Choosing an appropriate type is more difficult than might seem at first
glance due to `null`. When Postgres reports that a column has a type `text`,
that column can have both `text` and `null` values. So, the Postgres `text`
represented in Go can be either a `string` or `nil`. [`pgtype`] provides
nullable types for all built-in Postgres types. pggen tries to infer if a
column is nullable or non-nullable. If a column is nullable, pggen uses a
`pgtype` Go type like `pgtype.Text`. If a column is non-nullable, pggen uses
a more ergonomic type like `string`. pggen's nullability inference
implemented in [internal/pginfer/nullability.go] is rudimentary; a proper
approach requires a full explain-plan with some control flow analysis.

- Lastly, pggen generates the implementation for each query.

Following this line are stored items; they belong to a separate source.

/-- One attempt to serve a WB of the store (Table 06-1): absorbed by a live REQ tracker, kept while a
writeback tracker holds its line, else a writeback tracker where one may be taken. -/
def wbTry (s : State) (w : WbEntry) : State :=
  let d := w.h.dom.toNat
  match s.physSlice w.laddr with
  | none => s
  | some sl =>
    if switchHits s sl then s
    else
      let live := s.home.trackers.find? fun x => x.dom == d && x.laddr == w.laddr && x.live
        && (x.sl == sl || drains s x.sl)
      match live with
      | some x =>
        if x.sl ≠ sl ∨ x.flow = .writeback then s
        else if x.phase = .hold then
          let (bad, w, s) := wbLeave s w
          if w.op = .wbm ∧ !bad then wbProtocol s w else s
        else absorb s x w
      | none => match wbAdmits s sl d with
        | some t => wbTake s w sl t
        | none => s

/-- The writeback store served, oldest WB first (R150). -/
def serveStore (s : State) : State := s.home.wbs.foldl wbTry s

/-! ## Answers of memory -/

/-- The flow a request takes when its line's owner has already written the line back. -/
def ownedFlow (s : State) (x : Tracker) (r : Req) : Flow :=
  match r.op with
  | .rds => .share
  | .rdc => .current
  | .rdo | .upg => .own
  | .wrl => .wrl
  | .wrp => .wrp
  | .atm => .atmHome (atmPlacement s x true (lineTgt s x)).2
  | _ => x.flow

/-- The decision once the word has been read. A holder whose WB was absorbed meanwhile holds the line no
longer (R189): an owner's WBM is taken as its snoop's answer, SRD with NST I (R190); an owner that sent EVC
is reported as in R191 (DEDUCED, log 25). A local mirrored owner has left the Strainer at its WBM, so the
tracker knows it from the delivery. A mirrored agent of another hub is snooped all the same (R120). -/
def decideLate (s : State) (x : Tracker) (r : Req) (w : BitVec 56) (hs : List (Nat × HSt))
    (paired : Bool) : State :=
  match holdersOf s x.dom w hs with
  | none => stateError s 3 x.dom
  | some all =>
    let out := fun (h : Holder) => decide (h.cand < 40) && x.absorbed.contains h.cand
    let rest := all.filter fun h => !out h
    let owner := if x.wbOwned then x.wbData.map Prod.fst
      else (all.find? fun h => out h && h.st == .m).map Holder.cand
    match owner, x.wbData with
    | none, _ => decideFlow x s r rest [] paired
    | some c, some (c', d) =>
      if c = c' then takeWbm { x with flow := ownedFlow s x r, owner := some c } s c d
      else decideFlow x s r rest [] paired
    | some c, none =>
      let m : Msg := .wb .evc { r.h with dan := BitVec.ofNat 7 c } x.laddr 0
      decideFlow x (raiseProtocol s r.port (some x.dom) m x.laddr) r rest [] paired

As a convenience, if a there are only one or two query parameters, pggen
inlines the parameters into the method definition, as with `firstName`
below. If there are three or more parameters, pggen creates a struct named
`Params` to pass the parameters to the query method.

```sql
// FindAuthors implements Querier.FindAuthors.
func (q *DBQuerier) FindAuthors(ctx context.Context, firstName string) ([]FindAuthorsRow, error) {
rows, err := q.conn.Query(ctx, findAuthorsSQL, firstName)
if rows != nil {
defer rows.Close()
}
if err != nil {
return nil, fmt.Errorf("query FindAuthors: %w", err)
}
items := []FindAuthorsRow{}
for rows.Next() {
var item FindAuthorsRow
if err := rows.Scan(&item.AuthorID, &item.FirstName, &item.LastName, &item.Suffix); err != nil {
return nil, fmt.Errorf("scan FindAuthors row: %w", err)
}
items = append(items, item)
}
if err := rows.Err(); err != nil {
return nil, err
}
return items, err
}
```

[example/author/query.sql_test.go]: ./example/author/query.sql_test.go
[`pgx.Batch`]: https://pkg.go.dev/github.com/jackc/pgx#Batch
[`*pgx.Conn`]: https://pkg.go.dev/github.com/jackc/pgx#Conn
[`pgx.Tx`]: https://pkg.go.dev/github.com/jackc/pgx#Tx
[`*pgxpool.Pool`]: https://pkg.go.dev/github.com/jackc/pgx/v4/pgxpool#Pool
[internal/casing/casing.go]: ./internal/casing/casing.go
[internal/codegen/golang/gotype/types.go]: ./internal/codegen/golang/gotype/types.go
[`pgtype`]: https://pkg.go.dev/github.com/jackc/pgtype
[internal/pginfer/nullability.go]: ./internal/pginfer/nullability.go

# Contributing

See [CONTRIBUTING.md](CONTRIBUTING.md) and [ARCHITECTURE.md](ARCHITECTURE.md).

# Acknowledgments

pggen was directly inspired by [sqlc]. The primary difference between pggen and
sqlc is how each tool infers the type and nullability of the input parameters
and output columns for SQL queries.

sqlc parses the queries in Go code, using Cgo to call the Postgres `parser.c`
library. After parsing, sqlc infers the types of the query parameters and result
columns using custom logic in Go. In contrast, pggen gets the same type
information by running the queries on Postgres and then fetching the type
information for Postgres catalog tables.

Use sqlc if you don't wish to run Postgres to generate code or if you need
better nullability analysis than pggen provides.

Use pggen if you can run Postgres for code generation, and you use complex
queries that sqlc is unable to parse. Additionally, use pggen if you have a
custom database setup that's difficult to replicate in a schema file. pggen
supports running on any database with any extensions.